Records shown:
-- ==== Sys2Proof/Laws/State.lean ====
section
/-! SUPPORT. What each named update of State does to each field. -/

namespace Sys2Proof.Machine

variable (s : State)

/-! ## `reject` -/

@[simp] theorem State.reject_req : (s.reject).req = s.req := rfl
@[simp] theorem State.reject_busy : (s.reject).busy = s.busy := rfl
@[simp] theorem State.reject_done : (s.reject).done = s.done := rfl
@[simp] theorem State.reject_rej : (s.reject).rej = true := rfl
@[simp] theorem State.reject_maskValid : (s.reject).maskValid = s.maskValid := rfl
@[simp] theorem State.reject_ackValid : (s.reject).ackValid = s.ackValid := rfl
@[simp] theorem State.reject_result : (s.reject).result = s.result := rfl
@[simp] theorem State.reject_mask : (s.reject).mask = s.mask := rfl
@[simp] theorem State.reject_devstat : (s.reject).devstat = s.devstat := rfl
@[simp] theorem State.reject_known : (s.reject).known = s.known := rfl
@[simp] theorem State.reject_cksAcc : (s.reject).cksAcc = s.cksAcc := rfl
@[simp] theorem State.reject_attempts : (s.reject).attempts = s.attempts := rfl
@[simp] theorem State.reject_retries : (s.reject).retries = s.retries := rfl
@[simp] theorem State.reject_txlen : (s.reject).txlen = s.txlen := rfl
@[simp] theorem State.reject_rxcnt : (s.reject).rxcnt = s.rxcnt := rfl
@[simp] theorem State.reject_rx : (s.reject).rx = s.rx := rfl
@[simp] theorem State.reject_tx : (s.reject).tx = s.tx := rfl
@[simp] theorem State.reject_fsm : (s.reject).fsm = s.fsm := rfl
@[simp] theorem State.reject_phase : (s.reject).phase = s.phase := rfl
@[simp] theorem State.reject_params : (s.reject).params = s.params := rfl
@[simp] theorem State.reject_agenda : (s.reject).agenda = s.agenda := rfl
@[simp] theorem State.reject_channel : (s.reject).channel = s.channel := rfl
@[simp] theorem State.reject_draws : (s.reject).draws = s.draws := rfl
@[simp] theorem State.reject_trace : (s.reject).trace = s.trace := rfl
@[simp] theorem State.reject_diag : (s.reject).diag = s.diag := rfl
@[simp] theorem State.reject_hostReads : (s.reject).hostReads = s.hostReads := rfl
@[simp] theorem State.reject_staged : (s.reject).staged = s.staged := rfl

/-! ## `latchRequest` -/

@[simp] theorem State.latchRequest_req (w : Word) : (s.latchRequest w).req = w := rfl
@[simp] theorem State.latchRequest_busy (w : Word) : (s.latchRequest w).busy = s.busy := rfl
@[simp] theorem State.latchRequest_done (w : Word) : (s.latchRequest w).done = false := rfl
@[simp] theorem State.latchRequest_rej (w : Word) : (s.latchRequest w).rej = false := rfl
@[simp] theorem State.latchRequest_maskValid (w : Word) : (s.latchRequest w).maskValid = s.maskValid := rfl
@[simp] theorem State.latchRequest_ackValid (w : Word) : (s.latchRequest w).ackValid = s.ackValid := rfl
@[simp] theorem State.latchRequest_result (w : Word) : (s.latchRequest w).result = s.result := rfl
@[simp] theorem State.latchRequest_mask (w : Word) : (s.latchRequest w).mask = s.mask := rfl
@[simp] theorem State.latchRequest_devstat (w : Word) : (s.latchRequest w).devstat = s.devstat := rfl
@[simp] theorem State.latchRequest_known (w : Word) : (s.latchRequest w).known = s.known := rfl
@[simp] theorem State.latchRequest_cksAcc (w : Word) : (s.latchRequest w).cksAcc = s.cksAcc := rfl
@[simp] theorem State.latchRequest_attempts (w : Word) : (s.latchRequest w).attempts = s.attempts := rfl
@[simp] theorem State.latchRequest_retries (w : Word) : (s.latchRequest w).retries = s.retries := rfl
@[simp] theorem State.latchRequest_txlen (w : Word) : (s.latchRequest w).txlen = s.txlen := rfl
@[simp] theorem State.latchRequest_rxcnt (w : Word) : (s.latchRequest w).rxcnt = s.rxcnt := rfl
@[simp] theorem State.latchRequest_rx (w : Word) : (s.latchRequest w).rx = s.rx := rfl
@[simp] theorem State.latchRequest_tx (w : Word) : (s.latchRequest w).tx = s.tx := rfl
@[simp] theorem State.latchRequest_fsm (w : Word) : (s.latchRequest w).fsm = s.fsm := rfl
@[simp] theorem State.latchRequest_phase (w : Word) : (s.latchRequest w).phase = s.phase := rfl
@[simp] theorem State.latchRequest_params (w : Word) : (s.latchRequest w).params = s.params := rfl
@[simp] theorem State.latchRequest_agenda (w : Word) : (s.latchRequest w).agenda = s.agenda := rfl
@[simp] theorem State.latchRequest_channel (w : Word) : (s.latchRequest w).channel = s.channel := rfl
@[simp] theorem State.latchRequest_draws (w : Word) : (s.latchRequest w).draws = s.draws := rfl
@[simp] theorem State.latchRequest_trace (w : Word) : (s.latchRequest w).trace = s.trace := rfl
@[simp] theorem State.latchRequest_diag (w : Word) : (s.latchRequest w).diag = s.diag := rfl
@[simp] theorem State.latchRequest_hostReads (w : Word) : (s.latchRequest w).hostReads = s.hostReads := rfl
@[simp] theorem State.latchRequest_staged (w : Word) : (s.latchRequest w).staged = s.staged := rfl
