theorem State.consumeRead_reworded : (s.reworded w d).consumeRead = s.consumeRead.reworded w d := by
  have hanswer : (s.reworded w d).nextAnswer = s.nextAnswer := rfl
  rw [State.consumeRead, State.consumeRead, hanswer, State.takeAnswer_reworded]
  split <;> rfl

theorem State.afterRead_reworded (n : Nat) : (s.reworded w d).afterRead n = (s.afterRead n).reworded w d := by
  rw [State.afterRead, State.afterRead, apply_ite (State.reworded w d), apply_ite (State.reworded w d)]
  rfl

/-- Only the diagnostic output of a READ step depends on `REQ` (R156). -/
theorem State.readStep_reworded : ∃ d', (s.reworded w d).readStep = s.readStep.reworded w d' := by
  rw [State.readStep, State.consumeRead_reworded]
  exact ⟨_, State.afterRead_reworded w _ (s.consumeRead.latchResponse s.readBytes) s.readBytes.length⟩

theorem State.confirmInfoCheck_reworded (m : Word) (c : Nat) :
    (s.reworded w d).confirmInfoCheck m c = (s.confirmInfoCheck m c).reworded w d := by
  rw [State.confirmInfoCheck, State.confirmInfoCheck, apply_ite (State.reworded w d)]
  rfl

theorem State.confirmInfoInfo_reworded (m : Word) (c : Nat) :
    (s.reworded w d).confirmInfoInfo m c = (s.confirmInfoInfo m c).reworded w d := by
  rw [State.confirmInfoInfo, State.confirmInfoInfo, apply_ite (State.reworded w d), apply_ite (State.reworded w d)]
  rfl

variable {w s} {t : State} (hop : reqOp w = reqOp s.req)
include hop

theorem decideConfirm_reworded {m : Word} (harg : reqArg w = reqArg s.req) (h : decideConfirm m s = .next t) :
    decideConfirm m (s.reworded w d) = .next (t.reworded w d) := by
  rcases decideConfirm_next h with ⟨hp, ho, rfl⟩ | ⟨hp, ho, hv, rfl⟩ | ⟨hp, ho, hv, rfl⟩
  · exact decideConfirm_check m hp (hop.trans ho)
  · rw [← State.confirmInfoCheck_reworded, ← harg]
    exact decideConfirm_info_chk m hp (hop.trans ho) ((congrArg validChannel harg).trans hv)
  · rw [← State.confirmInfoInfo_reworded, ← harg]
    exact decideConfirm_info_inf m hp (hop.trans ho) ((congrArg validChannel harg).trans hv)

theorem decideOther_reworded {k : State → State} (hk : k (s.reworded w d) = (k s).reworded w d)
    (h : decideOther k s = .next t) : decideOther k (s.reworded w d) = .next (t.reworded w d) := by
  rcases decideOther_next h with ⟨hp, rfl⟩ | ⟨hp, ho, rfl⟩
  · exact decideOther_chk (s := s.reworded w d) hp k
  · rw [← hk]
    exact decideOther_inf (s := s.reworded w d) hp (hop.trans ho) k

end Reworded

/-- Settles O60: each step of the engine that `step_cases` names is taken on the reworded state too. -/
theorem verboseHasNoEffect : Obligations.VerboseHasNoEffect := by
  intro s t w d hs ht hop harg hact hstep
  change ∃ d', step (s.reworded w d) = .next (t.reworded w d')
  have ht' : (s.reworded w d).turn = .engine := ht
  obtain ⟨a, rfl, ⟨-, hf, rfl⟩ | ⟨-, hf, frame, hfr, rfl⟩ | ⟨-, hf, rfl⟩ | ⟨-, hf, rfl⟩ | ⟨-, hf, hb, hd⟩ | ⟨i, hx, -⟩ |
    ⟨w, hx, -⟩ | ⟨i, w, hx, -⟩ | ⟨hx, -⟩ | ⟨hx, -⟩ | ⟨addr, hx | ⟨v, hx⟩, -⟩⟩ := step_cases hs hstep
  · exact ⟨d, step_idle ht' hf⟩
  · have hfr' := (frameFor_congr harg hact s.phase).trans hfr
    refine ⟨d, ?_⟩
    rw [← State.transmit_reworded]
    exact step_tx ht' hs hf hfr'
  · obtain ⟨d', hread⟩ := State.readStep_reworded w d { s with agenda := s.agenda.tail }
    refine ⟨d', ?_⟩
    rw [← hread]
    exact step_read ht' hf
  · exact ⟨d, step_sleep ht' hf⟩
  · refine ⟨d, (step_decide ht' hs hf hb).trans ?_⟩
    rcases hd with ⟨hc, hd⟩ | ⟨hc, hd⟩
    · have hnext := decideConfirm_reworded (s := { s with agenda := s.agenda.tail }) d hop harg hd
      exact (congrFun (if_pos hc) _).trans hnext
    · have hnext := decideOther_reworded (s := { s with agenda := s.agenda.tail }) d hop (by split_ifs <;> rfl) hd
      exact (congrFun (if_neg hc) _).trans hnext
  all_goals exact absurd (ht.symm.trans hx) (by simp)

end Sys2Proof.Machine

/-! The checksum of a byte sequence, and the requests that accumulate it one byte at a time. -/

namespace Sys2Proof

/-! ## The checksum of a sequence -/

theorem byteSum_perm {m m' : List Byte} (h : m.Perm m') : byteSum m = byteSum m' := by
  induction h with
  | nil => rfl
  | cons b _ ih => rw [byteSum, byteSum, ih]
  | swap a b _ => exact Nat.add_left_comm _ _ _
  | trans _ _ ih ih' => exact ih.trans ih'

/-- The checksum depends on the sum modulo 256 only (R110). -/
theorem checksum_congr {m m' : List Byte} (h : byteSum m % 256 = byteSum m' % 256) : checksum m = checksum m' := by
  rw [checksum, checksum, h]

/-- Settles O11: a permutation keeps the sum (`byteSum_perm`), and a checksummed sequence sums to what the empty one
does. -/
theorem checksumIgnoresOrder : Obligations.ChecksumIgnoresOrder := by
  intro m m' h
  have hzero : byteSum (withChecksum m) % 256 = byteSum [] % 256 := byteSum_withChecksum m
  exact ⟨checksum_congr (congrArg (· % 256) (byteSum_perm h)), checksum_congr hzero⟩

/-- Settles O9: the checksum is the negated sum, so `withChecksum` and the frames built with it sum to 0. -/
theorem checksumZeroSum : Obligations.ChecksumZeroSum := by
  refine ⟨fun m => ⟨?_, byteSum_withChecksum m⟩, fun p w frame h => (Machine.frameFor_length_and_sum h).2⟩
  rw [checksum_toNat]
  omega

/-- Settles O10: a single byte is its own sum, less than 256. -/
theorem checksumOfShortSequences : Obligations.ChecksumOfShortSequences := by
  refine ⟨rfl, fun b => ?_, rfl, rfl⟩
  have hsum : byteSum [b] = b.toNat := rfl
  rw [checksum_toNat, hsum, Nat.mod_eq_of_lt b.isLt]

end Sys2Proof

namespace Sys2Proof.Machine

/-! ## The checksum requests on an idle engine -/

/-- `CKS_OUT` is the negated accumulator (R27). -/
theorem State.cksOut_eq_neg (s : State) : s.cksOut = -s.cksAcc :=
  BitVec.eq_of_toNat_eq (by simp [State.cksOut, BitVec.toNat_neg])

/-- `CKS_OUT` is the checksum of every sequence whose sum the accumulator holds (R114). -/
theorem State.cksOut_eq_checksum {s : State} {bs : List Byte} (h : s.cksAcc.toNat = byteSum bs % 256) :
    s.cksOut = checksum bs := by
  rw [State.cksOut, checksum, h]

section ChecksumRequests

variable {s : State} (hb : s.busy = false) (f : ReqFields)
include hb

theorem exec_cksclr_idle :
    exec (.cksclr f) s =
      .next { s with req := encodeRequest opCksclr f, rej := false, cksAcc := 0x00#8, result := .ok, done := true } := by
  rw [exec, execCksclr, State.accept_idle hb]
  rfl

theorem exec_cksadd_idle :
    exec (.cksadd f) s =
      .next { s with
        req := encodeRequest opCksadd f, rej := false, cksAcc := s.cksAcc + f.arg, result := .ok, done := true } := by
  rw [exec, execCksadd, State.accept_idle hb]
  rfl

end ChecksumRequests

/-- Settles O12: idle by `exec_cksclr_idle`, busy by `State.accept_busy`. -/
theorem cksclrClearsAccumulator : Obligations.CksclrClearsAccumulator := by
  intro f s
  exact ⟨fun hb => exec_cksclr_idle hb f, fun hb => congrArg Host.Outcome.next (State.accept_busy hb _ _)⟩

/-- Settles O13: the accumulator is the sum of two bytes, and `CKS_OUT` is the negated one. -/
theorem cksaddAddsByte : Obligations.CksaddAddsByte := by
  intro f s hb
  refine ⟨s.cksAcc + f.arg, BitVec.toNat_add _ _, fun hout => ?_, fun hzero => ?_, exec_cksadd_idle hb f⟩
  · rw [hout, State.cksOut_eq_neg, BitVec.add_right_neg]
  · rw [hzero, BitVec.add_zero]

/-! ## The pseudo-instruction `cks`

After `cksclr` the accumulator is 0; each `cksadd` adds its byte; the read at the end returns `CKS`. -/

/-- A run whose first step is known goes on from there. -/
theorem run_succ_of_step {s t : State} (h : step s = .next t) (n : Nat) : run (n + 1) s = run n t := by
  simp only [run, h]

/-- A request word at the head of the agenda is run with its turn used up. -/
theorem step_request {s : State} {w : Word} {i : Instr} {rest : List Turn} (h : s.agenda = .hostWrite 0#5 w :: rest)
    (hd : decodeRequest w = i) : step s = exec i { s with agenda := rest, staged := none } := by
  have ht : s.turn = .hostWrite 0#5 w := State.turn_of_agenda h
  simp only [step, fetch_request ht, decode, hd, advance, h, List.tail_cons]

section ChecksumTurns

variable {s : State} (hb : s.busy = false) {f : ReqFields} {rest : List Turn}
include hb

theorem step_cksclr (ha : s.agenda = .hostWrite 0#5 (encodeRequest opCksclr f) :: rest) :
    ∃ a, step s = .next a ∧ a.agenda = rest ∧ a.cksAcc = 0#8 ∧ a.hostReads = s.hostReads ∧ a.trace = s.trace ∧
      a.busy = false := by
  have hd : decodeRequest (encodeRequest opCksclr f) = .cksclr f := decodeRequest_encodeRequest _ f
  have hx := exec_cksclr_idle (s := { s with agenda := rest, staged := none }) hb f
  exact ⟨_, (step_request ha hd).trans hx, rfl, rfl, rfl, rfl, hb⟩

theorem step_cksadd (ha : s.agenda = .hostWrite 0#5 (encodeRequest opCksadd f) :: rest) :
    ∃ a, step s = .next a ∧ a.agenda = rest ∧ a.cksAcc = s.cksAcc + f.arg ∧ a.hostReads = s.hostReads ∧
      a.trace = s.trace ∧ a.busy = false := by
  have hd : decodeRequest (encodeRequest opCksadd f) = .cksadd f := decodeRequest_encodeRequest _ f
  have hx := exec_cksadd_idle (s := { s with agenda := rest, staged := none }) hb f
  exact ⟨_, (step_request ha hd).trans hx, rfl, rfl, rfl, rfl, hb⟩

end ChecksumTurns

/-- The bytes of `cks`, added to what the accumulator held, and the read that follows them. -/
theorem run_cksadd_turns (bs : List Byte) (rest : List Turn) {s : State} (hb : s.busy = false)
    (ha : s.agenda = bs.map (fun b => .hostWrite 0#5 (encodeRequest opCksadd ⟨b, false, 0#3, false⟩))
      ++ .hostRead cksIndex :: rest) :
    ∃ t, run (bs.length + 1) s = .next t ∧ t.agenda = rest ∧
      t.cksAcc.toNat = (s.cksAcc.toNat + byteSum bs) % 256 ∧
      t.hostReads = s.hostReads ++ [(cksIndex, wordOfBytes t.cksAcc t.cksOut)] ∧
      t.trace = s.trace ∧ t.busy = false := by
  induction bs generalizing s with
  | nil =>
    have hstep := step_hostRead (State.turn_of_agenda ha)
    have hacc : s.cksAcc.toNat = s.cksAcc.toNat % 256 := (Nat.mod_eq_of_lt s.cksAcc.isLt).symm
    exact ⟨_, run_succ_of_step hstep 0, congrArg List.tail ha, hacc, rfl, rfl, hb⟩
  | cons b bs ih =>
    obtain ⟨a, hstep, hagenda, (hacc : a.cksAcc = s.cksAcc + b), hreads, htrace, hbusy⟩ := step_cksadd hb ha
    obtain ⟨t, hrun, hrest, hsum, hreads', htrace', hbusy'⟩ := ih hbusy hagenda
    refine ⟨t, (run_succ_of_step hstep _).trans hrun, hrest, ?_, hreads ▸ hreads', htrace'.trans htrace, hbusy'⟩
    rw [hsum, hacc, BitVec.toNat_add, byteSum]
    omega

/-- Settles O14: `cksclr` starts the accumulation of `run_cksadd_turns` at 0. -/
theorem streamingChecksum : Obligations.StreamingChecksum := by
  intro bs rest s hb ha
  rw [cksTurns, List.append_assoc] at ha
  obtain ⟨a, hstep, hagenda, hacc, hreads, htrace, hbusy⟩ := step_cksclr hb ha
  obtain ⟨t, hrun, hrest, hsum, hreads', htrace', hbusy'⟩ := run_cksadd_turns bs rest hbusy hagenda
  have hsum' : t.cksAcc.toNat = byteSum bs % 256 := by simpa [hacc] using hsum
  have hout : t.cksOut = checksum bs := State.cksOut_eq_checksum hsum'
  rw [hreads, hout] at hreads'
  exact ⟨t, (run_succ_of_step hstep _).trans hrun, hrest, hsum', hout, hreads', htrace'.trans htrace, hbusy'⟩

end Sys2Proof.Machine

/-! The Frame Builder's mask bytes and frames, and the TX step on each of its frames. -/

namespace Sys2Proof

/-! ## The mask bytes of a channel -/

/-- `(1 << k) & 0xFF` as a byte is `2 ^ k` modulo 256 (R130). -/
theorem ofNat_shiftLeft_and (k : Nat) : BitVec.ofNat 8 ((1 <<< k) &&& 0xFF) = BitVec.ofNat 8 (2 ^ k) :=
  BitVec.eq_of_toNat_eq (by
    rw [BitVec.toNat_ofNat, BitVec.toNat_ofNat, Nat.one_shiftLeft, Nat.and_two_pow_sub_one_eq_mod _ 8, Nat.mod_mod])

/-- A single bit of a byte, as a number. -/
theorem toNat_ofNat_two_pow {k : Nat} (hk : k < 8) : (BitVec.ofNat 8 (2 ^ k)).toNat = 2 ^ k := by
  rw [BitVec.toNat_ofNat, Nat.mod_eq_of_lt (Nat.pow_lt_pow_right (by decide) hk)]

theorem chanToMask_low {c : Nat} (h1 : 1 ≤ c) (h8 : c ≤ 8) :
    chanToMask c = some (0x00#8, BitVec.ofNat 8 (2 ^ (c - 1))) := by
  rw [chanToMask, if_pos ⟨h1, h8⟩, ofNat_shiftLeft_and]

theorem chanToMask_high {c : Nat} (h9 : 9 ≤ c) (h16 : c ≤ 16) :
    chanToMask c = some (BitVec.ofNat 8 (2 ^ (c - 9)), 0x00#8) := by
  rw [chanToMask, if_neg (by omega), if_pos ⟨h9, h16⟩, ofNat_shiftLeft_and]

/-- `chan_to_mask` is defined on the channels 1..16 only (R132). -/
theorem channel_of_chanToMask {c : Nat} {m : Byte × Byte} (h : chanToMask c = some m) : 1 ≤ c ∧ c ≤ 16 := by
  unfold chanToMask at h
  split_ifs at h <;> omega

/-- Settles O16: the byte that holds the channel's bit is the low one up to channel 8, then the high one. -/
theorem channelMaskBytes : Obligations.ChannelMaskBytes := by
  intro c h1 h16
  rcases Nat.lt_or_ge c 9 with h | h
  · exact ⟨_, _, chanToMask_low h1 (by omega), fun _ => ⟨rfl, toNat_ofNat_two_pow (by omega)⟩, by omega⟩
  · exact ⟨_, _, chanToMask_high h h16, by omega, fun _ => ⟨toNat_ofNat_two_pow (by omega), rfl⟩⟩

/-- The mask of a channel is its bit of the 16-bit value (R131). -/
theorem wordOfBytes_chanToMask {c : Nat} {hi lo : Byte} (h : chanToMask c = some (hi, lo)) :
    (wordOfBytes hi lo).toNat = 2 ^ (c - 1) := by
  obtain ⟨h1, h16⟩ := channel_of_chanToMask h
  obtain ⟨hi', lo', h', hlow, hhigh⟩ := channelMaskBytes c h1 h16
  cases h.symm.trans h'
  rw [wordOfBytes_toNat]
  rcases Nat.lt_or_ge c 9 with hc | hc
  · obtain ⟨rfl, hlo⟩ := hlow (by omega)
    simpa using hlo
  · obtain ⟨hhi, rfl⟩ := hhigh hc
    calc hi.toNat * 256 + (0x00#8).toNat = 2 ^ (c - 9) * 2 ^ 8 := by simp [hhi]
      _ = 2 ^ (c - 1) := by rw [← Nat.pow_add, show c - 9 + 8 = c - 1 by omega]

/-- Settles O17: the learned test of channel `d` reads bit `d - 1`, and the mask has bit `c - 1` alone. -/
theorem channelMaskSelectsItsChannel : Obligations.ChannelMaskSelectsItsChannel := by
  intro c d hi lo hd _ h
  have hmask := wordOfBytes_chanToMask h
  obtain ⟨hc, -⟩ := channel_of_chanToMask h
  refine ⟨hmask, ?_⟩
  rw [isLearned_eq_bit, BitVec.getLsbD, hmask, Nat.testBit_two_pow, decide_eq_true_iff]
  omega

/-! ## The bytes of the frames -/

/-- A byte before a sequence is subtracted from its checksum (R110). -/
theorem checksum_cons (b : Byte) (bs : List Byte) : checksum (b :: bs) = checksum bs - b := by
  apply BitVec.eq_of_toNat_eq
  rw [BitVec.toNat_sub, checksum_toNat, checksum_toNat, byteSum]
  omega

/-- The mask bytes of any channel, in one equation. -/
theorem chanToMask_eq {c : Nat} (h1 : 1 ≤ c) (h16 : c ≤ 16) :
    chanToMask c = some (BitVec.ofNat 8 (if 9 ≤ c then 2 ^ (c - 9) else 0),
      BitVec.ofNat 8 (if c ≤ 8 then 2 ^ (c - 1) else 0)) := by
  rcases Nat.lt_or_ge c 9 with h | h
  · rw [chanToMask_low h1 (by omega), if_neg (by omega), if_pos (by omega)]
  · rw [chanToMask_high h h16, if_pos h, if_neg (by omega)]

Work order: Only one stretch of the data above is needed. Restate it word for word, from the line containing "exact (congrFun (if_neg" through the line containing "holds (R114). -/", both ends included.

Response box:
      exact (congrFun (if_neg hc) _).trans hnext
  all_goals exact absurd (ht.symm.trans hx) (by simp)

end Sys2Proof.Machine

/-! The checksum of a byte sequence, and the requests that accumulate it one byte at a time. -/

namespace Sys2Proof

/-! ## The checksum of a sequence -/

theorem byteSum_perm {m m' : List Byte} (h : m.Perm m') : byteSum m = byteSum m' := by
  induction h with
  | nil => rfl
  | cons b _ ih => rw [byteSum, byteSum, ih]
  | swap a b _ => exact Nat.add_left_comm _ _ _
  | trans _ _ ih ih' => exact ih.trans ih'

/-- The checksum depends on the sum modulo 256 only (R110). -/
theorem checksum_congr {m m' : List Byte} (h : byteSum m % 256 = byteSum m' % 256) : checksum m = checksum m' := by
  rw [checksum, checksum, h]

/-- Settles O11: a permutation keeps the sum (`byteSum_perm`), and a checksummed sequence sums to what the empty one
does. -/
theorem checksumIgnoresOrder : Obligations.ChecksumIgnoresOrder := by
  intro m m' h
  have hzero : byteSum (withChecksum m) % 256 = byteSum [] % 256 := byteSum_withChecksum m
  exact ⟨checksum_congr (congrArg (· % 256) (byteSum_perm h)), checksum_congr hzero⟩

/-- Settles O9: the checksum is the negated sum, so `withChecksum` and the frames built with it sum to 0. -/
theorem checksumZeroSum : Obligations.ChecksumZeroSum := by
  refine ⟨fun m => ⟨?_, byteSum_withChecksum m⟩, fun p w frame h => (Machine.frameFor_length_and_sum h).2⟩
  rw [checksum_toNat]
  omega

/-- Settles O10: a single byte is its own sum, less than 256. -/
theorem checksumOfShortSequences : Obligations.ChecksumOfShortSequences := by
  refine ⟨rfl, fun b => ?_, rfl, rfl⟩
  have hsum : byteSum [b] = b.toNat := rfl
  rw [checksum_toNat, hsum, Nat.mod_eq_of_lt b.isLt]

end Sys2Proof

namespace Sys2Proof.Machine

/-! ## The checksum requests on an idle engine -/

/-- `CKS_OUT` is the negated accumulator (R27). -/
theorem State.cksOut_eq_neg (s : State) : s.cksOut = -s.cksAcc :=
  BitVec.eq_of_toNat_eq (by simp [State.cksOut, BitVec.toNat_neg])

/-- `CKS_OUT` is the checksum of every sequence whose sum the accumulator holds (R114). -/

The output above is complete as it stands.